EXERCISE
Return, from the listing that follows, each line containing the word "unmarked".

EXTRACTED ENTRIES
=== Section Start ===

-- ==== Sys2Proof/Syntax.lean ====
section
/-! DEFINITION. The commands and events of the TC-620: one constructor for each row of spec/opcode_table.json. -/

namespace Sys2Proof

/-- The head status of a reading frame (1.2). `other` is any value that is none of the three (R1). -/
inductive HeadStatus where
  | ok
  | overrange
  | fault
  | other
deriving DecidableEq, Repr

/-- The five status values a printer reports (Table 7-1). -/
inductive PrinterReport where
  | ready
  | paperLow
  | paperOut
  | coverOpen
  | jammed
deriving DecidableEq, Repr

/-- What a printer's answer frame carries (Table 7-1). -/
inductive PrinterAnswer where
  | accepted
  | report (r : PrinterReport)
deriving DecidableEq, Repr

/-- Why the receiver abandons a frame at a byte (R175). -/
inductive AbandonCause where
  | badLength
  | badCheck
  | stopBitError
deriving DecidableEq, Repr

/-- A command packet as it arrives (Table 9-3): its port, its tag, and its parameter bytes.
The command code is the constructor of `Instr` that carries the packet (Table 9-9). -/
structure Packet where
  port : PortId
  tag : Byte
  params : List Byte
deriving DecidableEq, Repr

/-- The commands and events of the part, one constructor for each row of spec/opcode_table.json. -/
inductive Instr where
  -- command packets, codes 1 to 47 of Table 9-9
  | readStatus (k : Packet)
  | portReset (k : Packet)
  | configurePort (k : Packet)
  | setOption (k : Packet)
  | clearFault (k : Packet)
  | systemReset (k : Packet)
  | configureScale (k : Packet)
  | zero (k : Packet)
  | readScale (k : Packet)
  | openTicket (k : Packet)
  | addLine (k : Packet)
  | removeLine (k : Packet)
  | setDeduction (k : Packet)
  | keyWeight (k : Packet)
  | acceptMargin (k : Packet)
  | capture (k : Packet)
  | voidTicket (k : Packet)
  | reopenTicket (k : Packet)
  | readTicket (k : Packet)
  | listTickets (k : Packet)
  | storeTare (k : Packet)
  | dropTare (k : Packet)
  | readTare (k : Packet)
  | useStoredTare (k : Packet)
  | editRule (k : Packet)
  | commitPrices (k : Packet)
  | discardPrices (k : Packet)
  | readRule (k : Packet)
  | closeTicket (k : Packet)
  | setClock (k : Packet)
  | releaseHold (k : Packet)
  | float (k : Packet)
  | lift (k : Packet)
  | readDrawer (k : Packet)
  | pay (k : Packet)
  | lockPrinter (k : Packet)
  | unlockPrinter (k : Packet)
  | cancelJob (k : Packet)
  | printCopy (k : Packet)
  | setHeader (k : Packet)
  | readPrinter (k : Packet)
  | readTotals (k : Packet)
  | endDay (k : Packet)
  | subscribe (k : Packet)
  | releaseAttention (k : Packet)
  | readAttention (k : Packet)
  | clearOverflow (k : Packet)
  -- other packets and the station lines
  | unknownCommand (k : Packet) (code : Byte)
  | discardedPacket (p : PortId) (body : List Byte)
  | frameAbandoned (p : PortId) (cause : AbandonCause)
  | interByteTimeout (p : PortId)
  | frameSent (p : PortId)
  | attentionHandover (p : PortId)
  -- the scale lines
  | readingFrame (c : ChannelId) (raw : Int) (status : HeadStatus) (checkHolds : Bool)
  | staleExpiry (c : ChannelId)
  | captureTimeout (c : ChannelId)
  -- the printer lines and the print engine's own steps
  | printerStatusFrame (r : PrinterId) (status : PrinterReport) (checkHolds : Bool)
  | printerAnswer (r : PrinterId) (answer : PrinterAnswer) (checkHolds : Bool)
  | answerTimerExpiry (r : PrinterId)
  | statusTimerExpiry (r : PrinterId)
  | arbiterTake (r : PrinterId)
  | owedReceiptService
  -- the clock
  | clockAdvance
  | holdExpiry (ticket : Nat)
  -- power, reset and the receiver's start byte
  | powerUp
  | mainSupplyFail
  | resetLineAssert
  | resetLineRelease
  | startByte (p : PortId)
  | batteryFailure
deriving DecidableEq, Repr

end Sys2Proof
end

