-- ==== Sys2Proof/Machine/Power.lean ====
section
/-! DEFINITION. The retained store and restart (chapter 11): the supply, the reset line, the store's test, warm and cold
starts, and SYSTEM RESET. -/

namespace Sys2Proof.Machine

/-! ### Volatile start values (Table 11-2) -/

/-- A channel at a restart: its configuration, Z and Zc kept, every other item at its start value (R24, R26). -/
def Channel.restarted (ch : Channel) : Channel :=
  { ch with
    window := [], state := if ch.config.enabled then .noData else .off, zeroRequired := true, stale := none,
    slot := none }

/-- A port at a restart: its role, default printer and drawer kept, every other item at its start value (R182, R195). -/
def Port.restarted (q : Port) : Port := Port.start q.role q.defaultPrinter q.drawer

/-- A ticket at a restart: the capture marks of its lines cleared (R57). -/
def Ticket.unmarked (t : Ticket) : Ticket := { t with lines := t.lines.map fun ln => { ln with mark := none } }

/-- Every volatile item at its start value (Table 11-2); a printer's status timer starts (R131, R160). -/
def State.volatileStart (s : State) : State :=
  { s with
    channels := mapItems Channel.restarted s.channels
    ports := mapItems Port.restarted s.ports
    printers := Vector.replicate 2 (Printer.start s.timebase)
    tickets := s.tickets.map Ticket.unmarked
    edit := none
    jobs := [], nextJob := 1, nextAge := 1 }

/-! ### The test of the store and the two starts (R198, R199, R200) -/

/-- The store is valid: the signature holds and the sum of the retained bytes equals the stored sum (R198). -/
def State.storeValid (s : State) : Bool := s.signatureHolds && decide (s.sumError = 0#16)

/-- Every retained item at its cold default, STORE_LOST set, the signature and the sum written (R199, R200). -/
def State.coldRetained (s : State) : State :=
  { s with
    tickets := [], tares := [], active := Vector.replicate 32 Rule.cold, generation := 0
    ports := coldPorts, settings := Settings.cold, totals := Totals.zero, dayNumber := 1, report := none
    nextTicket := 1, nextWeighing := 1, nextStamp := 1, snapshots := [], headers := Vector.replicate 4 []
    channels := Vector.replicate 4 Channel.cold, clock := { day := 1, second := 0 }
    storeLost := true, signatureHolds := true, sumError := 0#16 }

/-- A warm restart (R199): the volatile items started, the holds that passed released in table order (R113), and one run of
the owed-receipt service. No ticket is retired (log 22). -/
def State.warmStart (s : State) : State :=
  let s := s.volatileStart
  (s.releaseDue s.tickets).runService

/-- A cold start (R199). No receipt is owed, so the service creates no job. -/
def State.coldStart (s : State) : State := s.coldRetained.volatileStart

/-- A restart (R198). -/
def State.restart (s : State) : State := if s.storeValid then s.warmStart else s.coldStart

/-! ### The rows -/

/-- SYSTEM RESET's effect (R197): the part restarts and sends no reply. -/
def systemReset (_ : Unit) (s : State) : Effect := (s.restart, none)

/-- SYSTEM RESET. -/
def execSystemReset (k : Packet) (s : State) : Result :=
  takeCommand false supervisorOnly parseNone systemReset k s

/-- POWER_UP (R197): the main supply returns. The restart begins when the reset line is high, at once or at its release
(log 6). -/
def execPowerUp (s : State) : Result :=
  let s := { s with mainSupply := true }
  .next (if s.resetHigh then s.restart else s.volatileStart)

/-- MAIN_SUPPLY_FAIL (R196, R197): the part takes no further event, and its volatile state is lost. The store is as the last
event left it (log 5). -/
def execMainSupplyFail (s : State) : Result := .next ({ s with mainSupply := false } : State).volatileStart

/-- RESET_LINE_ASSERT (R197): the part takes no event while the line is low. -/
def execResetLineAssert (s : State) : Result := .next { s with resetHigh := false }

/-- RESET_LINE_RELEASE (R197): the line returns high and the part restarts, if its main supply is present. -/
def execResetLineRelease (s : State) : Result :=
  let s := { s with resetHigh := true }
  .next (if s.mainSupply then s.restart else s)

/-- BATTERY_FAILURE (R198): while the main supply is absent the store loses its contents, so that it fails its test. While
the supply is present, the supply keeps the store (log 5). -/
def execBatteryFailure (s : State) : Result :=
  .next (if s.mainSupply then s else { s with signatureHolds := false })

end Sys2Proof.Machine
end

=== Section End ===

SOLVED PROBLEM
def Ticket.unmarked (t : Ticket) : Ticket := { t with lines := t.lines.map fun ln => { ln with mark := none } }
    tickets := s.tickets.map Ticket.unmarked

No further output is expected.